Segundo a denúncia do Ministério Público do Piauí, Francisco de Assis e Maria dos Aflitos teriam participado de uma série de envenenamentos ocorridos entre agosto de 2024 e janeiro de 2025. As investigações apontam que o veneno terbufós, conhecido popularmente como "chumbinho", foi colocado em alimentos e bebidas consumidos por integrantes da própria família.

O acórdão destaca que laudos periciais e exames toxicológicos comprovaram a intoxicação por organofosforado nas vítimas. Os desembargadores também citaram elementos que indicam o controle dos alimentos pelos acusados, além de contradições identificadas nos depoimentos prestados durante a investigação.

Casal responde por 24 crimes

Com a manutenção da decisão de pronúncia, Francisco de Assis e Maria dos Aflitos responderão por 24 crimes relacionados aos episódios investigados.

De acordo com o Ministério Público, Francisco de Assis é apontado como executor direto dos envenenamentos. Já Maria dos Aflitos foi denunciada por omissão imprópria em parte dos casos e por participação em outros crimes atribuídos pela investigação.

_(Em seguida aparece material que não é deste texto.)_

-- ==== Sys2Proof/Machine/Startup.lean ====
section
/-! DEFINITION. Resets and start-up: the three kinds of reset, the check of the image, the load event and the notice
event (R168, R192, R194, R196 to R198). -/

namespace Sys2Proof.Machine

/-- Whether the part is held in reset. -/
def State.inReset (s : State) : Bool :=
  match s.phase with
  | .held _ => true
  | .loaded => false
  | .running => false

/-! ### The image (R192) -/

/-- Whether the settings lie in their ranges and keep the relations of R179. -/
def settingsValid (s : Settings) : Bool := (settingsInRange s).all id && (brokenRelation s).isNone

/-- Whether every record obeys the pairings of R2 and no two present records share a segment and node address. -/
def openingsValid (v : Vector Commissioned 128) : Bool :=
  allOpenings.all fun o => (look v o).paired && (!(look v o).present || !addressTaken v o (look v o))

/-- Whether every zone's ceiling lies in its range. -/
def zonesValid (v : Vector Zone 16) : Bool := v.toList.all fun z => decide (z.ceiling ≤ 100)

/-- Whether a static entry's position lies in its range. -/
def StaticEntry.inRange (x : StaticEntry) : Bool :=
  match x.kind with
  | .lockout => true
  | .pin p => decide (p ≤ 100)

/-- Whether the occupied static slots hold values in range and no two share a key. -/
def staticsValid (v : Vector (Option StaticEntry) 32) : Bool :=
  (List.finRange 32).all fun i =>
    match look v i with
    | none => true
    | some x => x.inRange && (List.finRange 32).all fun j => decide (i = j) || !hasStaticKey x.key (look v j)

/-- Whether a content passes every test of R192 but the CRC-32. -/
def Content.valid (c : Content) : Bool :=
  settingsValid c.settings && openingsValid c.openings && zonesValid c.zones && staticsValid c.statics

/-- Whether the image passes (R192). -/
def Store.passes (t : Store) : Bool := t.crcMatches && t.image.valid

/-! ### Held in reset (R196) -/

/-- What power-on clears in a record (R22, R23, R196). -/
def Live.powerOn (l : Live) : Live :=
  { l with drivesCompleted := Counter.zero, cutOffs := Counter.zero, obstructions := Counter.zero,
           linkLosses := Counter.zero, linkDropped := false }

/-- A Hold Controller held in reset: its outputs deasserted, the line drivers off (R142, R196). -/
def Hold.held (h : Hold) : Hold := { h with grantLine := false, reclaimLine := false, driversOff := true }

/-- ATTN deasserted (R182). -/
def NoticePort.held (n : NoticePort) : NoticePort := { n with attn := false }

/-- The drive core held in reset. -/
def Core.held (k : ResetKind) (c : Core) : Core :=
  { c with
    openings := if k = .powerOn then c.openings.map Live.powerOn else c.openings
    holds := ⟨c.holds.seg0.held, c.holds.seg1.held⟩
    notices := { c.notices with ports := c.notices.ports.mapWith fun _ n => n.held } }

/-- A reset begins (R194, R196): outputs deasserted, ports cut off, a save abandoned. -/
def State.enterReset (k : ResetKind) (s : State) : State :=
  { s with phase := .held k, ports := PerPort.all Port.hunting, store := { s.store with state := .idle }
           core := s.core.held k }

/-! ### The load event (R197) -/

/-- The Settings Store after the check of the image (R192). -/
def Store.start (t : Store) : Store :=
  { t with mode := if t.passes then .operate else .commission, state := .idle, imageValid := t.passes }

/-- The content the working copies take (R192). -/
def Store.content (t : Store) : Content := if t.passes then t.image else Content.default

/-- The Supply Monitor after reset, before the pause and the trip are judged (R154, R157). -/
def Supply.start (settings : Settings) (i : Inputs) : Supply :=
  { state := startSupply settings i.voltage, rideThrough := none, mains := i.mainsLine, mainsFilter := none
    pause := .none, pauseLimit := none, trip := none }

/-- The drive core with every volatile item cleared (R197, steps 2 and 3). -/
def Core.cleared (now : Nat) (work : Content) (i : Inputs) (c : Core) : Core :=
  { openings := tabulate fun o => (c.live o).restart (look work.openings o).present
    resolveSet := [], queue := [], slots := Vector.replicate 8 none, walkTriggered := false, walkCount := 0
    segments := PerSegment.all (SegmentCtl.fresh now)
    holds := ⟨Hold.fresh i.holdreq.seg0, Hold.fresh i.holdreq.seg1⟩
    notices := Notices.fresh true }

/-- The enrollment passes of start-up (R197, step 5), up to their first frames. -/
def Core.startPasses (e : Env) (c : Core) : Core :=
  let c := (c.triggerPass e .seg0).triggerPass e .seg1
  let c := (c.passUpkeep e .seg0).passUpkeep e .seg1
  (c.arbitrate e .seg0).arbitrate e .seg1

/-- The building-closed status evaluated with nothing latched (R197, step 6). -/
def Core.evaluateBuilding (e : Env) (c : Core) : Core :=
  { c with notices := { c.notices with buildingClosed := buildingClosed e c } }

/-- The load event, taken whole (R197); the pause and the trip are judged in it (log entry 45). -/
def State.load (s : State) : State :=
  let work := s.store.content
  let i := s.inputs
  let s : State :=
    { pending := s.pending, clock := s.clock, phase := .loaded, inputs := i, ports := PerPort.all Port.hunting
      store := s.store.start, work := work, claims := Claims.fresh s.clock
      weather := Weather.fresh s.clock work.settings.rainFilterTime i.rainRoof i.rainFacade i.vane
      supply := Supply.start work.settings i, core := s.core.cleared s.clock work i }
  (s.judgePause.judgeTrip).within fun e c => (c.startPasses e).evaluateBuilding e

/-- The notice event (R198). -/
def State.announce (s : State) : State := { s with phase := .running, core := s.core.hand .startUp }

end Sys2Proof.Machine
end

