-- ==== Sys2Proof/Machine/HoldEvents.lean ====
section
/-! DEFINITION. The events of the Hold Controllers. -/

namespace Sys2Proof.Machine

/-- A raw HOLDREQ level taken by its filter (R143). -/
def Hold.take (now : Nat) (raw : Bool) (h : Hold) : Hold :=
  { h with filterTimer := debounce now holdreqFilterMs (decide (raw ≠ h.filtered)) h.filterTimer }

/-- HOLDREQ_CHANGE (R143). -/
def execHoldreqChange (g : Segment) (raw : Bool) (s : State) : Result :=
  .next (({ s with inputs := { s.inputs with holdreq := s.inputs.holdreq.set g raw } } : State).unlessHeld fun s =>
    { s with core := s.core.setHold g fun h => h.take s.clock raw })

/-- The filtered level of HOLDREQ changes (R143). -/
def Core.holdreqSettles (e : Env) (g : Segment) (c : Core) : Core :=
  if (c.holds.get g).filtered then c.holdDeasserted e g else c.holdAsserted e g

/-- HOLDREQ_FILTER_EXPIRY (R143). -/
def execHoldreqFilterExpiry (g : Segment) (s : State) : Result :=
  .next (s.coreExpiry (s.core.holds.get g).filterTimer fun e c => c.holdreqSettles e g)

/-- RECLAIM_TIMER_EXPIRY (R151). -/
def execReclaimTimerExpiry (g : Segment) (s : State) : Result :=
  .next (s.coreExpiry (s.core.holds.get g).reclaimTimer fun e c => c.revoke e g)

/-- RETURNING_TIMER_EXPIRY (R152). -/
def execReturningTimerExpiry (g : Segment) (s : State) : Result :=
  .next (s.coreExpiry (s.core.holds.get g).returningTimer fun e c => c.returned e g)

end Sys2Proof.Machine
end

Entre as acusações estão homicídios qualificados, feminicídios majorados, tentativas de homicídio, fraude processual e denunciação caluniosa. A acusação sustenta ainda que os investigados tentaram atribuir os crimes a uma vizinha da família, que chegou a ser presa durante as investigações, mas posteriormente foi inocentada pela Justiça.

Relembre o caso

O primeiro episódio ocorreu em 22 de agosto de 2024, quando os irmãos Ulisses Gabriel da Silva, de 8 anos, e João Miguel Silva, de 7 anos, morreram após consumirem alimentos inicialmente apontados como contaminados. Na ocasião, a vizinha Lucélia Maria da Conceição chegou a ser presa sob suspeita de ter envenenado cajus consumidos pelas crianças, mas exames descartaram a presença de veneno nos frutos e ela foi posteriormente inocentada.

O segundo caso aconteceu em 1º de janeiro de 2025, durante um almoço de Ano Novo. Cinco integrantes da mesma família morreram após consumirem um baião de dois contaminado. As vítimas foram Manoel Leandro da Silva, de 18 anos; Igno Davi da Silva, de 1 ano e 8 meses; Maria Lauane Fontinele Lopes Silva, de 3 anos; Maria Gabriele Silva, de 4 anos; e Francisca Maria Silva, de 32 anos. Outras três pessoas sobreviveram após receberem atendimento médico.

O terceiro episódio foi registrado em 22 de janeiro de 2025, quando Maria Jocilene da Silva morreu após ingerir café envenenado. Conforme a investigação, o crime teria sido praticado para assegurar a impunidade dos fatos anteriores.

Os dois acusados permanecem presos preventivamente. Com a decisão mantida pelo Tribunal de Justiça, o processo seguirá para a fase de preparação do julgamento pelo Tribunal do Júri. A data da sessão ainda será definida pela 1ª Vara Criminal de Parnaíba.